The PDGFRβ(S)J conditional knockin allele has the endogenous PDGFRβ sequences replaced with a loxP-flanked PGKneo (lox-stop-lox) cassette upstream of the constitutively active PDGFRβJ mutant isoform (V536A mutation in the juxtamembrane domain disrupts a highly conserved juxtamembrane region in type III receptor tyrosine kinases that contacts the kinase domain important for full auto-inhibition, leading to constitutive PDGFRβ activity). Prior to Cre recombinase exposure, no expression of the constitutively active βJ mutant isoform is observed, and the mutant allele functions as a knockout. Mice homozygous for the PDGFRβ(S)J allele are neonatal lethal. Heterozygous PDGFRβ(S)J mice are viable and fertile with no reported abnormalities. Following Cre recombinase-mediated excision of the floxed-STOP cassette, high basal kinase activity without the addition of ligand is observed in the cre-expressing tissues.

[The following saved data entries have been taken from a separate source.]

-- ==== Sys2Proof/Machine/Remote.lean ====
section
/-!
DEFINITION. Reads and writes of checked places for the units that act for a whole word (engines, matrix engine, records
in memory): storage of the package at L2 or beyond, and storage outside it through requests whose answers are kept
until their reader goes on (R212, R343, R365, R377).
-/
namespace Sys2Proof.Machine

/-- A read of a checked place at L2 or via (R182, R212). -/
def engRead (s : State) (p : Place) (n : Nat) : List Byte :=
  match p with
  | .pa a _ =>
    match heldLine s a with
    | some x => tabBytes x.bytes (a % 128) n
    | none => spillView s a (tabBytes s.m.ram a n)
  | .spad t off => spadRead s t off n
  | .l3 k off => l3Read s k off n

/-- A write to a checked place at L2 or beyond, or in scratchpad (R212). -/
def engWrite (s : State) (ag : Agent) (p : Place) (bs : List Byte) : State :=
  match p with
  | .pa a m => if (heldLine s a).isSome then putHeld s a bs else watchWrite (landRam s (some ag) m a bs) ag a bs.length
  | .spad t off => spadWrite s ag t off bs
  | .l3 k off => l3Write s k off bs

/-- The place lies outside the package, and no line of it is held here (R369). -/
def isAway (s : State) (p : Place) : Bool := isRemote p && (heldLine s (placeAddr p)).isNone

/-- Where a place outside the package is reached, and whether a request can be sent now (R365, R379, R380). -/
inductive Way where
  | here
  | send (f : Fn) (port : Option Nat)
  | wait
  | fault (cause : Nat)
deriving DecidableEq, Repr

/-- The way to an address outside the package. -/
def wayOut (s : State) (tm : Team) (a : Nat) : Way :=
  match routeOut s tm.part tm.slice a with
  | none => .fault 0x36
  | some (f, port) => if f.st = .draining then .fault 0x38 else if canSend s tm.part f port then .send f port else .wait

def wayOf (s : State) (tm : Team) (write : Bool) (p : Place) : Way :=
  match p with
  | .pa a _ =>
    if movingAt s.m a then .wait
    else if isAway s p then wayOut s tm a
    else if write && s.link.hostLines.contains (a / 128) then .wait
    else .here
  | _ => .here

/-- What a read comes to: its bytes, an answer that is still to come, or a fault. -/
inductive Got where
  | ok (bs : List Byte)
  | wait
  | fault (cause : Nat)
deriving DecidableEq, Repr

/-- The cause 0x18 of a read whose bytes hold an uncorrectable error (R213, R223, R246). -/
def badData (s : State) (p : Place) (n : Nat) : Bool :=
  match p with
  | .pa a _ => (linesOf a n).any s.m.bad.contains && (heldLine s a).isNone
  | _ => false

/-- Read a checked place: via the L1, or as a lane's load of an order and scope through the L1 of the team's core. -/
def readHere (s : State) (tm : Team) (via : Option MemQ) (p : Place) (n : Nat) : State × List Byte :=
  match via with
  | none => (s, engRead s p n)
  | some q => readPlace s tm.core q p n

/-- A relaxed load at .core. -/
def plainQ : MemQ := ⟨.none, .rlx, .core, false⟩

/-- One read by a reader's key: bytes outside the package are asked for once and kept until they are dropped. -/
def fetch (s : State) (tm : Team) (key : Nat) (via : Option MemQ) (p : Place) (n : Nat) : State × Got :=
  if movingPlace s.m p then (s, .wait)
  else if badData s p n then (s, .fault 0x18)
  else if !isAway s p then
    let (s1, bs) := readHere s tm via p n
    (s1, .ok bs)
  else
    let pa := placeAddr p
    match s.link.bufs.find? fun b => b.team == tm.id && b.key == key && b.pa == pa && b.n == n with
    | some b => (s, if b.cause = 0 then .ok b.bytes else .fault b.cause)
    | none =>
      if s.link.reqs.any fun r => r.who == .fetch tm.id key pa n then (s, .wait)
      else match wayOf s tm false p with
      | .send f port => (sendReq s tm.part f port pa (.read n) (.fetch tm.id key pa n) false, .wait)
      | .fault c => (s, .fault c)
      | _ => (s, .wait)

/-- A reader goes on: what was brought for it is dropped. -/
def dropBufs (s : State) (t : TeamId) (key : Nat) : State :=
  { s with link := { s.link with bufs := s.link.bufs.filter fun b => !(b.team == t && b.key == key) } }

/-- Two reads one after the other: a fault stands before a wait. -/
def Got.append : Got → Got → Got
  | .fault c, _ => .fault c
  | .ok _, .fault c => .fault c
  | .wait, .fault c => .fault c
  | .ok a, .ok b => .ok (a ++ b)
  | _, _ => .wait

/-- Several reads, each asked for at once. -/
def fetchAll (tm : Team) (key : Nat) (via : Option MemQ) : State → List (Place × Nat) → State × Got
  | s, [] => (s, .ok [])
  | s, (p, n) :: r =>
    let (s1, g) := fetch s tm key via p n
    let (s2, h) := fetchAll tm key via s1 r
    (s2, g.append h)

/-! ### Spans of global addresses -/

/-- What a span of a word's own access asks for: rights and what a watchpoint sees (R158). -/
structure SpanAsk where
  need   : AccNeed
  reads  : Bool
  writes : Bool
  skip   : Option Nat
deriving DecidableEq, Repr

/-- A fault of a span: cause, stage, address, and the watchpoint met. -/
structure SpanBad where
  cause : Nat
  stage : Nat
  addr  : Nat
  wp    : Option Nat
deriving DecidableEq, Repr

abbrev Spans := Except SpanBad (List (Place × Nat))

/-- The parts of a span of .g addresses, checked in ascending order (R136, R146, R158). -/
def locateParts (tm : Team) (lv : Level) (q : SpanAsk) : State → List (Nat × Nat) → State × Spans
  | s, [] => (s, .ok [])
  | s, (a, n) :: r =>
    let ask : Ask := ⟨.g, q.need, n, q.reads, q.writes, none⟩
    if 2 ^ 57 ≤ a then (s, .error ⟨0x10, 0, a, none⟩)
    else match ownHit tm lv ask q.skip a with
    | some k => (countHit s tm k, .error ⟨0x13, 0, a, some k⟩)
    | none =>
      match locateG s tm lv ask a with
      | (s1, .error (c, st)) => (s1, .error ⟨c, st, a, none⟩)
      | (s1, .ok (p, _)) =>
        match locateParts tm lv q s1 r with
        | (s2, .error e) => (s2, .error e)
        | (s2, .ok ps) => (s2, .ok ((p, n) :: ps))

def locateSpan (s : State) (tm : Team) (lv : Level) (q : SpanAsk) (a n : Nat) : State × Spans :=
  locateParts tm lv q s (spanParts (n / 128 + 2) a n)

/-- What a span's read comes to. -/
inductive SpanRd where
  | ok (s : State) (bs : List Byte)
  | wait (s : State)
  | bad (s : State) (b : SpanBad)

/-- Read a span of .g addresses: its checks, then its bytes. -/
def readSpan (s : State) (tm : Team) (lv : Level) (q : SpanAsk) (key : Nat) (via : Option MemQ) (a n : Nat) : SpanRd :=
  match locateSpan s tm lv q a n with
  | (s1, .error b) => .bad s1 b
  | (s1, .ok ps) =>
    match fetchAll tm key via s1 ps with
    | (s2, .ok bs) => .ok s2 bs
    | (s2, .wait) => .wait s2
    | (s2, .fault c) => .bad s2 ⟨c, 0, a, none⟩

/-- A read or write of checked parts can be performed or sent now; else the cause of its fault, or a wait. -/
def partsWay (s : State) (tm : Team) (write : Bool) (ps : List (Place × Nat)) : Way :=
  ps.foldl (fun w p =>
    match w, wayOf s tm write p.1 with
    | .fault c, _ => .fault c
    | _, .fault c => .fault c
    | .wait, _ => .wait
    | _, .wait => .wait
    | _, _ => .here) .here

def postWay (s : State) (tm : Team) (ps : List (Place × Nat)) : Way := partsWay s tm true ps

/-- Write bytes over checked parts: at the package's storage by `w`, outside it by requests of the writer's key. -/
def postParts (tm : Team) (key : Nat) (w : State → Place → List Byte → State) : State → List (Place × Nat) → List Byte → State
  | s, [], _ => s
  | s, (p, n) :: r, bs =>
    let s1 := match wayOf s tm true p with
      | .send f port => sendReq s tm.part f port (placeAddr p) (.write (bs.take n)) (.post tm.id key) false
      | _ => w s p (bs.take n)
    postParts tm key w s1 r (bs.drop n)

/-- A part-written field of a record outside the package: sent without waiting for an allowance. -/
def postField (s : State) (tm : Team) (ag : Agent) (p : Place) (bs : List Byte) : State :=
  if isAway s p then
    match routeOut s tm.part tm.slice (placeAddr p) with
    | some (f, port) =>
      if f.st = .draining then s else sendReq s tm.part f port (placeAddr p) (.write bs) (.post tm.id 0) false
    | none => s
  else engWrite s ag p bs

end Sys2Proof.Machine
end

Of note, pan-deletion of the floxed-STOP cassette can be achieved by breeding PDGFRβ(S)J conditional knockin mice with mice expressing Cre recombinase in early embryonic development (Meox2-Cre [Stock No. 003755], Sox2-Cre [Stock No. 004783], or Prm-Cre [Stock No. 003328]). In the resulting double mutant offspring, widespread expression of the constitutively active PDGFRβ leads to normal embryonic development but eventual death by ~14 days of age. In these double mutant mice, constitutively active PDGFRβ induces a battery of immune response genes in pericytes and mesenchymal cells, and also inhibits in vitro differentiation of white adipocytes.
When PDGFRβ(S)J conditional knockin mice are bred to Sm22-Cre mice [Stock No. 004746], constitutively active PDGFRβ drives cell proliferation and downregulates differentiation genes in aortic vascular smooth muscle tissues of the double mutant offspring.
Importantly, the donating investigator reports they have not observed any consistent phenotypic differences between the Cre recombinase-activated phenotypes of PDGFRβJ and PDGFRβK (see Stock No. 018435) mice, regardless of Cre recombinase tissue specificity.